━━ STORED DATA ━━

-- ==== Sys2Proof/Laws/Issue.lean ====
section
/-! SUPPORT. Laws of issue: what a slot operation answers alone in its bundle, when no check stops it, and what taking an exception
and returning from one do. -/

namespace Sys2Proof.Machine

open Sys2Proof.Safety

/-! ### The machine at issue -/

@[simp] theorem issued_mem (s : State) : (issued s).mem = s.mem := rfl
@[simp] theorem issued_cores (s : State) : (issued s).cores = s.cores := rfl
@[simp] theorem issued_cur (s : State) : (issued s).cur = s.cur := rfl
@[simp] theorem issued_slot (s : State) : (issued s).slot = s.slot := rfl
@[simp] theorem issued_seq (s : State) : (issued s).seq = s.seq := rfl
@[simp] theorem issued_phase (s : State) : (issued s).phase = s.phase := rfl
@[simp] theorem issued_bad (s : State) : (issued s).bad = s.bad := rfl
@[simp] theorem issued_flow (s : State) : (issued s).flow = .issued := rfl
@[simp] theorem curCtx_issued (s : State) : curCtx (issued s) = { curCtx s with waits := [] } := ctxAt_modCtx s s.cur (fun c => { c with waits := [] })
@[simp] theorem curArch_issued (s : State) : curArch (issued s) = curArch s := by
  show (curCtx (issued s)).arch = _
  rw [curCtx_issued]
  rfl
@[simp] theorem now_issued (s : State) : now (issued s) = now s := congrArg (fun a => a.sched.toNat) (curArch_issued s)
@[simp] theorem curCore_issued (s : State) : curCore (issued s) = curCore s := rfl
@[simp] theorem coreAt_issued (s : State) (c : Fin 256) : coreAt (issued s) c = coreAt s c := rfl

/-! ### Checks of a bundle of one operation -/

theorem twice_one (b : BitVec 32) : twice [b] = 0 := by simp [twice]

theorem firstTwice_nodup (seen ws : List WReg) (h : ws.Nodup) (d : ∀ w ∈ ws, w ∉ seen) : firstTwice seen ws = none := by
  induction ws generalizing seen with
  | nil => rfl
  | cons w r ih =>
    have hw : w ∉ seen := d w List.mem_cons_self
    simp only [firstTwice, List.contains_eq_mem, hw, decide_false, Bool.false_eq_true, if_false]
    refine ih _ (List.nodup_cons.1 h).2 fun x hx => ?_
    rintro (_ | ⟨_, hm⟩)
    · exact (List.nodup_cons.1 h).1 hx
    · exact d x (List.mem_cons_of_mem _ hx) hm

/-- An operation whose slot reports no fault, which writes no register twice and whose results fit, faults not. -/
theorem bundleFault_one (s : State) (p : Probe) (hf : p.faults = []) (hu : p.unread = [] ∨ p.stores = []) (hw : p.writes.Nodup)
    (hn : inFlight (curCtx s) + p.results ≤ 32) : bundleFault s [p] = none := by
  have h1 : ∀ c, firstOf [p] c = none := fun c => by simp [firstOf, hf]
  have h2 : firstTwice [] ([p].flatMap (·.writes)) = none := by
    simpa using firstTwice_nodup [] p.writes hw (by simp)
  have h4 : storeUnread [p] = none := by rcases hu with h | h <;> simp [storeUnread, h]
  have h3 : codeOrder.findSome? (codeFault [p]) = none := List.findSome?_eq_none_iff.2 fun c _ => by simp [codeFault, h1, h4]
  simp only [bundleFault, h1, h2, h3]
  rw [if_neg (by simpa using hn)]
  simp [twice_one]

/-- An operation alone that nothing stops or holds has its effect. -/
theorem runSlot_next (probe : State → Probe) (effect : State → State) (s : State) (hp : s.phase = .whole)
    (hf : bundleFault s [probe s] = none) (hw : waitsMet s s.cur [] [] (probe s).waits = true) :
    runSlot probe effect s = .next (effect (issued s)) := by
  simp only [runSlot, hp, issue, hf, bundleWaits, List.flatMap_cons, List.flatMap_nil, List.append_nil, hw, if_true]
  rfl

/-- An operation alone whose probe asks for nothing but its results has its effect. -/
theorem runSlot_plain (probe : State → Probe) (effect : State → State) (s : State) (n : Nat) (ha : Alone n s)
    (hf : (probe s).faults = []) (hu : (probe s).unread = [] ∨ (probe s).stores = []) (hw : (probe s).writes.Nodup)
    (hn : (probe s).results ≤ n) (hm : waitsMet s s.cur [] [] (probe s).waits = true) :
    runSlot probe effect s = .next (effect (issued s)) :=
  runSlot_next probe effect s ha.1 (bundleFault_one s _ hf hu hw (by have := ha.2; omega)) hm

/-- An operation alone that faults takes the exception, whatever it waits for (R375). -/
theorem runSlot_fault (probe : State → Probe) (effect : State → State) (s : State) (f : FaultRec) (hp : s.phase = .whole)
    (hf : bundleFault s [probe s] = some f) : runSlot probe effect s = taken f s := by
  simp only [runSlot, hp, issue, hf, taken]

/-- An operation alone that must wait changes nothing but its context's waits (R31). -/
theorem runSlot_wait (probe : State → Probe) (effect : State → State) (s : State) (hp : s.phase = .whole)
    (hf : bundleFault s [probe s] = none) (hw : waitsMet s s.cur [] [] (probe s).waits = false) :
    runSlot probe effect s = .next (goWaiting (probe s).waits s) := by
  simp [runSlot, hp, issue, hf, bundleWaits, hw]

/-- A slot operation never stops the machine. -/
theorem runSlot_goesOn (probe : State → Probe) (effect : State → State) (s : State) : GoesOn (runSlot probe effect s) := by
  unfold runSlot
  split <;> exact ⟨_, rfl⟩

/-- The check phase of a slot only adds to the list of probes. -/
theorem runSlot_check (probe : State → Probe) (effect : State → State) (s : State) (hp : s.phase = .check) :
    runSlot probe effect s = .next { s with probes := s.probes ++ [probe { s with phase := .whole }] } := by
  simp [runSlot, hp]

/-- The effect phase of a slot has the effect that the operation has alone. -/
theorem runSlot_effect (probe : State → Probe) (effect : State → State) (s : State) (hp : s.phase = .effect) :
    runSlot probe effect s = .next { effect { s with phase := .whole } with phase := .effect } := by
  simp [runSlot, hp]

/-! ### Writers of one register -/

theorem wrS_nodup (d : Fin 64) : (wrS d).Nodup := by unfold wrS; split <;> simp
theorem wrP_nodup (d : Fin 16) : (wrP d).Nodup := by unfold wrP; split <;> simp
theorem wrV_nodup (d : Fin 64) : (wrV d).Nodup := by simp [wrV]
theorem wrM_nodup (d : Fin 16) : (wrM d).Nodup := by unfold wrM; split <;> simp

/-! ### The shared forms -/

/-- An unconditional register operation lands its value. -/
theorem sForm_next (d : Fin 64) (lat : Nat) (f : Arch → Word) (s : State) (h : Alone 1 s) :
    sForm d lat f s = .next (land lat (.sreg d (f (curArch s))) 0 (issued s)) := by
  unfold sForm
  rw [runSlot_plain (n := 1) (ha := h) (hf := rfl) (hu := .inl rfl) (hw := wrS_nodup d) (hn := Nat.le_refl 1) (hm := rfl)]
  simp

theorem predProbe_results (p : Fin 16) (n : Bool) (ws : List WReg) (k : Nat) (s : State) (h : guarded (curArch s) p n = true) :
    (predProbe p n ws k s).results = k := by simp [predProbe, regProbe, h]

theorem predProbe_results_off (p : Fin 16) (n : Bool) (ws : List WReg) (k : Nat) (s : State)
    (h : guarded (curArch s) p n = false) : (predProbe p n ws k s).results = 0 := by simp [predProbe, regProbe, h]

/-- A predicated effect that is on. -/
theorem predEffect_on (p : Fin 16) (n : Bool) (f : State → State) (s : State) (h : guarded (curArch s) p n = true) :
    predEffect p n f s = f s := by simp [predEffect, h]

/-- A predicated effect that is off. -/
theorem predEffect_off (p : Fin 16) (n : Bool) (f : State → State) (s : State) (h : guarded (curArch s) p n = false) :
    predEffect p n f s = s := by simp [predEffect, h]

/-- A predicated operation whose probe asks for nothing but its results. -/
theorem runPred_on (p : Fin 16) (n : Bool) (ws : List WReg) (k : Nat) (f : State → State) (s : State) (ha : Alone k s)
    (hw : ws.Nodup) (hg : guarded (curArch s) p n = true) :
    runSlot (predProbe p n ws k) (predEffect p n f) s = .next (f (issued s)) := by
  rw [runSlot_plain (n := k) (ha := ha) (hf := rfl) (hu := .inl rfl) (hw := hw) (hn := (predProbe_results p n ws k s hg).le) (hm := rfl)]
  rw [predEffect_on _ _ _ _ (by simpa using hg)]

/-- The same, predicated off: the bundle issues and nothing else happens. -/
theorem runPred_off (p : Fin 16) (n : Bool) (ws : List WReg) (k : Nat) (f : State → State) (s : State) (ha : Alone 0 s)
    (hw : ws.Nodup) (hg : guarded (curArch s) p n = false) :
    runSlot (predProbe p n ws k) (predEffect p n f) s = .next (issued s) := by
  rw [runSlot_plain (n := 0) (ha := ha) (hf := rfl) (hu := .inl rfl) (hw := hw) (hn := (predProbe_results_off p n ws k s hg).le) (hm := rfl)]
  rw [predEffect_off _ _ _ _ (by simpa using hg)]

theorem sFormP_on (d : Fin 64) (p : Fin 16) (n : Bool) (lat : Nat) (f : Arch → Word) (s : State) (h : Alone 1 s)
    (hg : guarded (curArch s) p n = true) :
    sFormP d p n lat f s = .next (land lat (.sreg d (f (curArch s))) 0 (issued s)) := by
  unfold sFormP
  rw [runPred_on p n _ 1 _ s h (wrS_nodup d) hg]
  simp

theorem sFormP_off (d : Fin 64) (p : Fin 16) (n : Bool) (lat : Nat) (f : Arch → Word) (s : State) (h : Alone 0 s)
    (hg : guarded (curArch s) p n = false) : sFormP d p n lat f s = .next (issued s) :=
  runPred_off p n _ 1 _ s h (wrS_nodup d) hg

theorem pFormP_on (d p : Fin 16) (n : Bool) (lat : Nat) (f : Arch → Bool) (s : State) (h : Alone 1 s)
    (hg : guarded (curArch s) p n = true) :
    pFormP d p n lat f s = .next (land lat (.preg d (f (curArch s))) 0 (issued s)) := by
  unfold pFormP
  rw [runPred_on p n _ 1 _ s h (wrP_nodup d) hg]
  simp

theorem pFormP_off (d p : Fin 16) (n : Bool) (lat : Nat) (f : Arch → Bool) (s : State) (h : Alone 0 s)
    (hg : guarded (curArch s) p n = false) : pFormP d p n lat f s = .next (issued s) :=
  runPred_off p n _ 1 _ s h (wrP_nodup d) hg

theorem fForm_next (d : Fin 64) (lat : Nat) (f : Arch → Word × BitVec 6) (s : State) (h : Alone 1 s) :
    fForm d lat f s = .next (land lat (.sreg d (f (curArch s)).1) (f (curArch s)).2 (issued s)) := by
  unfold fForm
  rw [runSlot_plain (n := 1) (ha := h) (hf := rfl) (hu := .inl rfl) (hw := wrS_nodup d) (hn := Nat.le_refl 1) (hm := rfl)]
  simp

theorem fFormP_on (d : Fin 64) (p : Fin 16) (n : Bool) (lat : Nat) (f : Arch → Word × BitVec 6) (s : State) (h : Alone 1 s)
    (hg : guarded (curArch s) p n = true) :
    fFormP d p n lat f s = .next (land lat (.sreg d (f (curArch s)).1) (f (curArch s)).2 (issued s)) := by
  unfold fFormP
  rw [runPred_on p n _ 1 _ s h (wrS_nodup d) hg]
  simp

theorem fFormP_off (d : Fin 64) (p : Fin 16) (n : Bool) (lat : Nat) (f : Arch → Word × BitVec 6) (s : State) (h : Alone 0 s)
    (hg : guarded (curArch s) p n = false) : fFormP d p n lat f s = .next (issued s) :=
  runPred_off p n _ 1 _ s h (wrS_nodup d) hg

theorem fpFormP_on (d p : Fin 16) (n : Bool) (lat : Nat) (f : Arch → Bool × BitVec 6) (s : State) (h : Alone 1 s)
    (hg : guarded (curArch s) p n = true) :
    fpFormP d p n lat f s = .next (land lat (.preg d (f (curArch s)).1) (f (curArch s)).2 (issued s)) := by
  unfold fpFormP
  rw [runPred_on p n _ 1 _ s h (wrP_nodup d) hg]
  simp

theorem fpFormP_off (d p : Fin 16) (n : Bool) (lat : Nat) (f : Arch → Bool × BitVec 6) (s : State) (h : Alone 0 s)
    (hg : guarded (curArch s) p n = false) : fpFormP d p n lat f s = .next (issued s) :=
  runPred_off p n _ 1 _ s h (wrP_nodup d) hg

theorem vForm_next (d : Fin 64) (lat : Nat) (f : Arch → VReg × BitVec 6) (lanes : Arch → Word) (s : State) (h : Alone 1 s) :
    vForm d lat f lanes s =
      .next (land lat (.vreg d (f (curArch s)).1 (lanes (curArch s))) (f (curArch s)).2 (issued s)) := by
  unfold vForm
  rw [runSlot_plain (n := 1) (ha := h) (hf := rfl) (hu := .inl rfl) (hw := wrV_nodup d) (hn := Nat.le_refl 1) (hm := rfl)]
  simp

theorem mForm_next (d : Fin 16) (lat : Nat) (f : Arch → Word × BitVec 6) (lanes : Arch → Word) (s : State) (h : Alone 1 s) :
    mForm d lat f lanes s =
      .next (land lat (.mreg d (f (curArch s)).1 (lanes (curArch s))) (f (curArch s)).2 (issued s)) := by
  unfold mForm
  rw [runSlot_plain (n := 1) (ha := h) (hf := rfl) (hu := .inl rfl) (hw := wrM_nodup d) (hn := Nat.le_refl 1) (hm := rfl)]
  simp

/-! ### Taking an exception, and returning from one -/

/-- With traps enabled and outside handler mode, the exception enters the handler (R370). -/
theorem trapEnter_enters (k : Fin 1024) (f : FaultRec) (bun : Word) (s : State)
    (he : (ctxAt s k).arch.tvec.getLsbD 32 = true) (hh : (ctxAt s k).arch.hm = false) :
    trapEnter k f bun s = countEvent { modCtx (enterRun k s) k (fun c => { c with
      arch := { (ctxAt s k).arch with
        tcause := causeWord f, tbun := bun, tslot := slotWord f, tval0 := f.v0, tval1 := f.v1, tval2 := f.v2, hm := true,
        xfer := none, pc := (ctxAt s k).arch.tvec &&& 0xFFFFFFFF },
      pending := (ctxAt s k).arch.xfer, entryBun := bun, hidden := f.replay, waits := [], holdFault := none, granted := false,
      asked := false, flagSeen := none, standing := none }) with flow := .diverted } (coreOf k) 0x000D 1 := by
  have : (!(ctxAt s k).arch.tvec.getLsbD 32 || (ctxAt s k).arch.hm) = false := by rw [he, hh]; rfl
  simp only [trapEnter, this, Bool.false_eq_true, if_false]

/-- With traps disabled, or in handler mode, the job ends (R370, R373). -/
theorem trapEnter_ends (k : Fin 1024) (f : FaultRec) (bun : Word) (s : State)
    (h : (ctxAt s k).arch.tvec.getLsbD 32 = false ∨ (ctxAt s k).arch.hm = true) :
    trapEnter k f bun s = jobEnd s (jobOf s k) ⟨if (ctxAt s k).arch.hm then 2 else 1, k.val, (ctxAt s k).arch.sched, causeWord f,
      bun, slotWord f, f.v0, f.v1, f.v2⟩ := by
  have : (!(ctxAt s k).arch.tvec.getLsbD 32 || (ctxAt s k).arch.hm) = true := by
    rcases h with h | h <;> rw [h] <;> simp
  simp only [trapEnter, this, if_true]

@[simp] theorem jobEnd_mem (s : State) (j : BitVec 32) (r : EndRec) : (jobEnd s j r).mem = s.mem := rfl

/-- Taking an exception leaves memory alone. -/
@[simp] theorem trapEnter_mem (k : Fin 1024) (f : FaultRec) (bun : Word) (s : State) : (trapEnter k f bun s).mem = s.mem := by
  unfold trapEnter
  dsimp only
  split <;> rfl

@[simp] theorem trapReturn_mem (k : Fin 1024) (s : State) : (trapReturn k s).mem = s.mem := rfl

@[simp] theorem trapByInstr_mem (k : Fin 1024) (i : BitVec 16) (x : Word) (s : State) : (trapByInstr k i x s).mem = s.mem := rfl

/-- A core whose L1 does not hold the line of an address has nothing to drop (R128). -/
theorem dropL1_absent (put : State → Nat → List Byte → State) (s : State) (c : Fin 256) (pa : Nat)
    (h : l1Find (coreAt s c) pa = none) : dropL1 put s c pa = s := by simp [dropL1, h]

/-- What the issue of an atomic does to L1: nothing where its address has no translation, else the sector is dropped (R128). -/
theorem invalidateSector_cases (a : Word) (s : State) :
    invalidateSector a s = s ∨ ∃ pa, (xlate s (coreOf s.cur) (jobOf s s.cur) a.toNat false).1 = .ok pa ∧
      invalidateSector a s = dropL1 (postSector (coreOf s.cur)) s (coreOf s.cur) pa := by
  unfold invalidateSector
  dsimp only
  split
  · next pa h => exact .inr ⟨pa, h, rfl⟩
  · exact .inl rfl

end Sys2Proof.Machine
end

━━━

» EXERCISE BRIEF
Begin with the line that has "have h1 : ∀" in the listing above and end after the line that has "runSlot probe effect s = .next (goWaiting"; output those lines exactly.

» RESULT
  have h1 : ∀ c, firstOf [p] c = none := fun c => by simp [firstOf, hf]
  have h2 : firstTwice [] ([p].flatMap (·.writes)) = none := by
    simpa using firstTwice_nodup [] p.writes hw (by simp)
  have h4 : storeUnread [p] = none := by rcases hu with h | h <;> simp [storeUnread, h]
  have h3 : codeOrder.findSome? (codeFault [p]) = none := List.findSome?_eq_none_iff.2 fun c _ => by simp [codeFault, h1, h4]
  simp only [bundleFault, h1, h2, h3]
  rw [if_neg (by simpa using hn)]
  simp [twice_one]

/-- An operation alone that nothing stops or holds has its effect. -/
theorem runSlot_next (probe : State → Probe) (effect : State → State) (s : State) (hp : s.phase = .whole)
    (hf : bundleFault s [probe s] = none) (hw : waitsMet s s.cur [] [] (probe s).waits = true) :
    runSlot probe effect s = .next (effect (issued s)) := by
  simp only [runSlot, hp, issue, hf, bundleWaits, List.flatMap_cons, List.flatMap_nil, List.append_nil, hw, if_true]
  rfl

/-- An operation alone whose probe asks for nothing but its results has its effect. -/
theorem runSlot_plain (probe : State → Probe) (effect : State → State) (s : State) (n : Nat) (ha : Alone n s)
    (hf : (probe s).faults = []) (hu : (probe s).unread = [] ∨ (probe s).stores = []) (hw : (probe s).writes.Nodup)
    (hn : (probe s).results ≤ n) (hm : waitsMet s s.cur [] [] (probe s).waits = true) :
    runSlot probe effect s = .next (effect (issued s)) :=
  runSlot_next probe effect s ha.1 (bundleFault_one s _ hf hu hw (by have := ha.2; omega)) hm

/-- An operation alone that faults takes the exception, whatever it waits for (R375). -/
theorem runSlot_fault (probe : State → Probe) (effect : State → State) (s : State) (f : FaultRec) (hp : s.phase = .whole)
    (hf : bundleFault s [probe s] = some f) : runSlot probe effect s = taken f s := by
  simp only [runSlot, hp, issue, hf, taken]

/-- An operation alone that must wait changes nothing but its context's waits (R31). -/
theorem runSlot_wait (probe : State → Probe) (effect : State → State) (s : State) (hp : s.phase = .whole)
    (hf : bundleFault s [probe s] = none) (hw : waitsMet s s.cur [] [] (probe s).waits = false) :
    runSlot probe effect s = .next (goWaiting (probe s).waits s) := by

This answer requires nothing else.